[Entries supplied]
-- ==== Sys2Proof/Machine/Pipeline.lean ====
section
/-! DEFINITION. The compensation function (R73 to R83) on exact integers, and the same pipeline evaluated in 64-bit two's
complement (R84). -/

namespace Sys2Proof.Machine

/-- `a >> k`, the arithmetic right shift: `floor(a / 2^k)` (R7). -/
def asr (a : Int) (k : Nat) : Int := a / 2 ^ k

/-- Step 1 (R74): the temperature difference. -/
def pipeDT (d2 : RawCount) (c5 : Word) : Int := d2.toNat - (c5.toNat : Int) * 256

/-- Step 2 (R75): the first-order temperature. -/
def pipeTemp (dT : Int) (c6 : Word) : Int := 2000 + asr (dT * c6.toNat) 23

/-- Step 3 (R76, R78): the temperature correction. -/
def pipeT2 (dT temp : Int) : Int :=
  if temp < 2000 then asr (3 * dT * dT) 33 else asr (5 * dT * dT) 38

/-- Step 3 (R76 to R78): the offset correction. -/
def pipeOff2 (temp : Int) : Int :=
  if temp < 2000 then
    61 * (temp - 2000) ^ 2 / 16 + (if temp < -1500 then 17 * (temp + 1500) ^ 2 else 0)
  else 0

/-- Step 3 (R76 to R78): the sensitivity correction. -/
def pipeSens2 (temp : Int) : Int :=
  if temp < 2000 then
    29 * (temp - 2000) ^ 2 / 16 + (if temp < -1500 then 9 * (temp + 1500) ^ 2 else 0)
  else 0

/-- Step 4 (R79): the offset at the actual temperature. -/
def pipeOff (c2 c4 : Word) (dT off2 : Int) : Int := c2.toNat * 2 ^ 17 + asr (c4.toNat * dT) 6 - off2

/-- Step 5 (R80): the sensitivity at the actual temperature. -/
def pipeSens (c1 c3 : Word) (dT sens2 : Int) : Int := c1.toNat * 2 ^ 16 + asr (c3.toNat * dT) 7 - sens2

/-- Step 6 (R81): the compensated pressure. -/
def pipeP (d1 : RawCount) (off sens : Int) : Int := asr (asr (d1.toNat * sens) 21 - off) 15

/-- The values of one evaluation of the pipeline, by the spec's names (R9). -/
structure PipeValues where
  dT : Int
  temp : Int
  t2 : Int
  off2 : Int
  sens2 : Int
  off : Int
  sens : Int
  p : Int
  tout : Int
deriving DecidableEq, Repr

/-- Every value of the pipeline (R83), C1 to C6 being slots 1 to 6 of the table (R15, R73). -/
def pipeline (d2 d1 : RawCount) (t : Table) : PipeValues :=
  let dT := pipeDT d2 t[5]
  let temp := pipeTemp dT t[6]
  let t2 := pipeT2 dT temp
  let off2 := pipeOff2 temp
  let sens2 := pipeSens2 temp
  let off := pipeOff t[2] t[4] dT off2
  let sens := pipeSens t[1] t[3] dT sens2
  { dT := dT, temp := temp, t2 := t2, off2 := off2, sens2 := sens2, off := off, sens := sens,
    p := pipeP d1 off sens, tout := temp - t2 }

/-- `compensate` (R73, R82, R83): the outputs TOUT and P. -/
def compensate (d2 d1 : RawCount) (t : Table) : Int × Int :=
  ((pipeline d2 d1 t).tout, (pipeline d2 d1 t).p)

/-- The same pipeline in signed 64-bit two's complement with arithmetic shifts (R84): the evaluation the source asks for. The
meanings use `compensate`; this one is for the statement that the two agree. -/
def compensate64 (d2 d1 : RawCount) (t : Table) : BitVec 64 × BitVec 64 :=
  let c1 := t[1].setWidth 64
  let c2 := t[2].setWidth 64
  let c3 := t[3].setWidth 64
  let c4 := t[4].setWidth 64
  let c6 := t[6].setWidth 64
  let dT := d2.setWidth 64 - (t[5].setWidth 64 <<< 8)
  let temp := 2000#64 + (dT * c6).sshiftRight 23
  let low := temp.slt 2000#64
  let dLow := temp - 2000#64
  let very := temp.slt (-1500#64)
  let dVery := temp + 1500#64
  let t2 := if low then (3#64 * dT * dT).sshiftRight 33 else (5#64 * dT * dT).sshiftRight 38
  let off2 :=
    if low then (61#64 * (dLow * dLow)).sshiftRight 4 + (if very then 17#64 * (dVery * dVery) else 0#64)
    else 0#64
  let sens2 :=
    if low then (29#64 * (dLow * dLow)).sshiftRight 4 + (if very then 9#64 * (dVery * dVery) else 0#64)
    else 0#64
  let off := (c2 <<< 17) + (c4 * dT).sshiftRight 6 - off2
  let sens := (c1 <<< 16) + (c3 * dT).sshiftRight 7 - sens2
  let p := (((d1.setWidth 64 * sens).sshiftRight 21) - off).sshiftRight 15
  (temp - t2, p)

end Sys2Proof.Machine
end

[Aim of the task] Write the records out again. Keep every line exactly as it is.

[Exercise answer]
-- ==== Sys2Proof/Machine/Pipeline.lean ====
section
/-! DEFINITION. The compensation function (R73 to R83) on exact integers, and the same pipeline evaluated in 64-bit two's
complement (R84). -/

namespace Sys2Proof.Machine

/-- `a >> k`, the arithmetic right shift: `floor(a / 2^k)` (R7). -/
def asr (a : Int) (k : Nat) : Int := a / 2 ^ k

/-- Step 1 (R74): the temperature difference. -/
def pipeDT (d2 : RawCount) (c5 : Word) : Int := d2.toNat - (c5.toNat : Int) * 256

/-- Step 2 (R75): the first-order temperature. -/
def pipeTemp (dT : Int) (c6 : Word) : Int := 2000 + asr (dT * c6.toNat) 23

/-- Step 3 (R76, R78): the temperature correction. -/
def pipeT2 (dT temp : Int) : Int :=
  if temp < 2000 then asr (3 * dT * dT) 33 else asr (5 * dT * dT) 38

/-- Step 3 (R76 to R78): the offset correction. -/
def pipeOff2 (temp : Int) : Int :=
  if temp < 2000 then
    61 * (temp - 2000) ^ 2 / 16 + (if temp < -1500 then 17 * (temp + 1500) ^ 2 else 0)
  else 0

/-- Step 3 (R76 to R78): the sensitivity correction. -/
def pipeSens2 (temp : Int) : Int :=
  if temp < 2000 then
    29 * (temp - 2000) ^ 2 / 16 + (if temp < -1500 then 9 * (temp + 1500) ^ 2 else 0)
  else 0

/-- Step 4 (R79): the offset at the actual temperature. -/
def pipeOff (c2 c4 : Word) (dT off2 : Int) : Int := c2.toNat * 2 ^ 17 + asr (c4.toNat * dT) 6 - off2

/-- Step 5 (R80): the sensitivity at the actual temperature. -/
def pipeSens (c1 c3 : Word) (dT sens2 : Int) : Int := c1.toNat * 2 ^ 16 + asr (c3.toNat * dT) 7 - sens2

/-- Step 6 (R81): the compensated pressure. -/
def pipeP (d1 : RawCount) (off sens : Int) : Int := asr (asr (d1.toNat * sens) 21 - off) 15

/-- The values of one evaluation of the pipeline, by the spec's names (R9). -/
structure PipeValues where
  dT : Int
  temp : Int
  t2 : Int
  off2 : Int
  sens2 : Int
  off : Int
  sens : Int
  p : Int
  tout : Int
deriving DecidableEq, Repr

/-- Every value of the pipeline (R83), C1 to C6 being slots 1 to 6 of the table (R15, R73). -/
def pipeline (d2 d1 : RawCount) (t : Table) : PipeValues :=
  let dT := pipeDT d2 t[5]
  let temp := pipeTemp dT t[6]
  let t2 := pipeT2 dT temp
  let off2 := pipeOff2 temp
  let sens2 := pipeSens2 temp
  let off := pipeOff t[2] t[4] dT off2
  let sens := pipeSens t[1] t[3] dT sens2
  { dT := dT, temp := temp, t2 := t2, off2 := off2, sens2 := sens2, off := off, sens := sens,
    p := pipeP d1 off sens, tout := temp - t2 }

/-- `compensate` (R73, R82, R83): the outputs TOUT and P. -/
def compensate (d2 d1 : RawCount) (t : Table) : Int × Int :=
  ((pipeline d2 d1 t).tout, (pipeline d2 d1 t).p)

/-- The same pipeline in signed 64-bit two's complement with arithmetic shifts (R84): the evaluation the source asks for. The
meanings use `compensate`; this one is for the statement that the two agree. -/
def compensate64 (d2 d1 : RawCount) (t : Table) : BitVec 64 × BitVec 64 :=
  let c1 := t[1].setWidth 64
  let c2 := t[2].setWidth 64
  let c3 := t[3].setWidth 64
  let c4 := t[4].setWidth 64
  let c6 := t[6].setWidth 64
  let dT := d2.setWidth 64 - (t[5].setWidth 64 <<< 8)
  let temp := 2000#64 + (dT * c6).sshiftRight 23
  let low := temp.slt 2000#64
  let dLow := temp - 2000#64
  let very := temp.slt (-1500#64)
  let dVery := temp + 1500#64
  let t2 := if low then (3#64 * dT * dT).sshiftRight 33 else (5#64 * dT * dT).sshiftRight 38
  let off2 :=
    if low then (61#64 * (dLow * dLow)).sshiftRight 4 + (if very then 17#64 * (dVery * dVery) else 0#64)
    else 0#64
  let sens2 :=
    if low then (29#64 * (dLow * dLow)).sshiftRight 4 + (if very then 9#64 * (dVery * dVery) else 0#64)
    else 0#64
  let off := (c2 <<< 17) + (c4 * dT).sshiftRight 6 - off2
  let sens := (c1 <<< 16) + (c3 * dT).sshiftRight 7 - sens2
  let p := (((d1.setWidth 64 * sens).sshiftRight 21) - off).sshiftRight 15
  (temp - t2, p)

end Sys2Proof.Machine
end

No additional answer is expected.